That's really interesting, especially that part about using them as the fodder goat for predators. That's kind of why I thought it wasn't very nice to begin with because the disadvantage, but I actually think it's kind of neat they have a place. Yet, also different than breeding them for that specific abnormality.

They are more muscular than other goats of the same size, but I can't yet confirm if there is a study. Still looking.

http://www.myotonicgoatregistry.net/MGRbreeddescription/MGRBreeddescription.html << This was really informative about the specifics, but I'm more interested in the things people have to say about them.


----------



## gardenbhean (Mar 16, 2013)

@Springbett Farm That's neat to hear. It sure would make it easier to shave them. With their docility they sound absolutely charming! 

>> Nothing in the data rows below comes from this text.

-- ==== Sys2Proof/Laws/Codec.lean ====
section
/-! SUPPORT. The laws of the free codec, stated of `codec` (spec R223, R224, R226). -/

namespace Sys2Proof.Machine

open Sys2Proof.Config

theorem codec_encode2_length (n : Nat) (u : Ula) : (codec.encode2 n u).length = codec.blockLength n :=
  codec.encode2_length n u

theorem codec_decode2_encode2 {n : Nat} {u : Ula} (h : u.WellTyped n) : codec.decode2 n (codec.encode2 n u) = u :=
  codec.decode2_encode2 n u h

@[simp] theorem codec_auxBit_auxByte (b : Bool) : codec.auxBit (codec.auxByte b) = b :=
  codec.auxBit_auxByte b

/-- The current block is never empty. -/
theorem codec_blockLength_pos (n : Nat) : 0 < codec.blockLength n :=
  Nat.lt_of_le_of_lt (Nat.zero_le _) (codec.legacy_smaller n)

/-- The round trip R226 asks for, of the codec functions alone. -/
theorem codec_legacy_round_trip {n : Nat} (b : List Byte) (h : (codec.legacyFields n b).widen.WellTyped n) :
    codec.decode2 n (codec.encode2 n (codec.legacyFields n b).widen) = (codec.legacyFields n b).widen :=
  codec_decode2_encode2 h

end Sys2Proof.Machine
end

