/-- Host to parasite (R126, R156). -/
theorem hp3_twoByteQueue (fallback : Byte) :
    TwoByteQueue .hwD3 .prD3 fallback (Channel3Holds Ula.hp3 Ula.pfl fallback)
      (fun s => s.ula.pDA.c3 = false ∧ s.ula.hSA.c3 = true) where
  write_next {_ s} v h := ⟨_, rfl, h.busWrite (fun _ => ⟨rfl, rfl⟩) (putHP3_cr v (loadHfl v s.ula)) (putHP3_pfl v)
    (putHP3_hp3_of_twoByte (u := loadHfl v s.ula) v h.twoByte)⟩
  read_cons {_ _ s} h := by
    obtain ⟨hpos, -⟩ := shift_read_contents h.occ_le h.contents
    obtain ⟨hbyte, hbuf, hsa, hda⟩ := takeHP3_of_occ_pos hpos
    obtain ⟨hresult, held⟩ := h.busRead (fun _ => ⟨rfl, rfl⟩) (takeHP3_cr s.ula) takeHP3_pfl hbyte hbuf
    refine ⟨_, rfl, hresult, held, ?_⟩
    rintro rfl
    rw [busRead_of_att _ h.attached]
    exact ⟨hda h.occ_eq, hsa⟩
  read_nil h := by
    refine ⟨_, rfl, ?_⟩
    rw [busRead_of_att _ h.attached, takeHP3_of_occ_zero h.occ_eq]
    exact ⟨by simp [h.latch_eq], ⟨h.attached, h.twoByte, h.latch_eq, h.occ_le, h.contents⟩, id⟩

/-- Parasite to host (R165, R116). -/
theorem ph3_twoByteQueue (fallback : Byte) :
    TwoByteQueue .pwD3 .hrD3 fallback (Channel3Holds Ula.ph3 Ula.hfl fallback)
      (fun s => s.ula.hDA.c3 = false ∧ s.ula.pSA.c3 = true) where
  write_next {_ s} v h := ⟨_, rfl, h.busWrite (fun _ => ⟨rfl, rfl⟩) (putPH3_cr v (loadPfl v s.ula)) (putPH3_hfl v)
    (putPH3_ph3_of_twoByte (u := loadPfl v s.ula) v h.twoByte)⟩
  read_cons {_ _ s} h := by
    obtain ⟨hpos, -⟩ := shift_read_contents h.occ_le h.contents
    obtain ⟨hbyte, hbuf, hsa, hda⟩ := takePH3_of_occ_pos hpos
    obtain ⟨hresult, held⟩ := h.busRead (fun _ => ⟨rfl, rfl⟩) (takePH3_cr s.ula) takePH3_hfl hbyte hbuf
    refine ⟨_, rfl, hresult, held, ?_⟩
    rintro rfl
    rw [busRead_of_att _ h.attached]
    exact ⟨hda h.occ_eq, hsa⟩
  read_nil h := by
    refine ⟨_, rfl, ?_⟩
    rw [busRead_of_att _ h.attached, takePH3_of_occ_zero h.occ_eq]
    exact ⟨by simp [h.latch_eq], ⟨h.attached, h.twoByte, h.latch_eq, h.occ_le, h.contents⟩, id⟩

/-! ## The statements -/

/-- Settles O9: an idle step keeps the state, and every operation keeps the invariant. -/
theorem stepKeepsStateInvariant : Obligations.StepKeepsStateInvariant := by
  intro s t hs h
  obtain ⟨-, rfl⟩ | ⟨packet, rest, i, -, -, e⟩ := step_next_cases h
  · exact hs
  · exact exec_stateInv (s := { s with input := rest }) hs e

/-- Settles O10: the register state of R47 is within the type constraints, and the block is detached. -/
theorem resetMeetsStateInvariant : Obligations.ResetMeetsStateInvariant := by
  refine ⟨?_, fresh_wellTyped ?_, fun h => by cases h⟩ <;> decide

/-- Settles O11: an idle step keeps the state, and every operation but a LOAD keeps the agreement. -/
theorem stepKeepsFlagsInAgreement : Obligations.StepKeepsFlagsInAgreement := by
  intro s t hs hf hload h
  obtain ⟨-, rfl⟩ | ⟨packet, rest, i, hin, hd, e⟩ := step_next_cases h
  · exact hf
  · refine exec_flagsAgree (s := { s with input := rest }) hs hf ?_ e
    rintro tag aux block rfl
    exact hload packet rest tag aux block hin hd

/-- Settles O12: the flags agree with the cleared buffers of R47. -/
theorem resetMeetsFlagAgreement : Obligations.ResetMeetsFlagAgreement :=
  fresh_flagsAgree (by decide)

/-- Settles O20: of the ways an operation can change the registers, only a control write, a hard reset and a load reach
CR. -/
theorem onlyControlWritesResetsAndLoadsChangeCR : Obligations.OnlyControlWritesResetsAndLoadsChangeCR := by
  intro i s t e hcr
  cases exec_registerChange e with
  | kept hu => exact absurd (by rw [hu]) hcr
  | detached hu => exact absurd (by rw [hu]; rfl) hcr
  | accessed hu =>
    by_contra hother
    obtain ⟨hset, hclr, -⟩ := by simpa only [not_or, not_exists] using hother
    exact hcr (by rw [hu]; exact accessUla_cr _ _ hset hclr)
  | reset hi =>
    obtain hi | hi := hi
    · exact .inr (.inr (.inl hi))
    · exact .inr (.inr (.inr (.inl hi)))
  | loaded _ hi => exact .inr (.inr (.inr (.inr hi)))

/-- Settles O51: the push, the pop, and the frame of the FIFO. -/
theorem fifoIsABoundedQueue : Obligations.FifoIsABoundedQueue := by
  intro s hs hf ha
  obtain ⟨-, hw, -⟩ := hs
  refine ⟨fun v => exec_pwD1_contents v hw hf ha, exec_hrD1_contents hw ha, ?_⟩
  intro i t e hpop hpush hset hreset hattach hload
  rw [exec_params e, exec_ph1 e hpop hpush hset hreset hattach hload]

True, I feel like most goats would be in a pretty safe environment where they wouldn't be fainting all the time.


----------



## ontheroadagain (Dec 4, 2021)

Breeding goats to have this debilitating defect is cruel and the epitome of human heartlessness. Definitely not funny or cute. How would you like to have a seizure every time you were startled? Goats' nature is playful. But that isn't possible for those with this defect as they seize at the slightest stimulation.i dont understand why breeding an animal to perpetuate epilepsy in them isn't illegal??? If anyone knows of an organization working on a ban of breeding for that specific trait or selling goats advertised as having it, let me know who they are and I will happily contribute.


----------



## Calistar (Jan 16, 2017)

Did you really join just so you could resurrect an 8 year old thread? 😂


----------



## ksalvagno (Oct 6, 2009)

Thread officially closed.


----------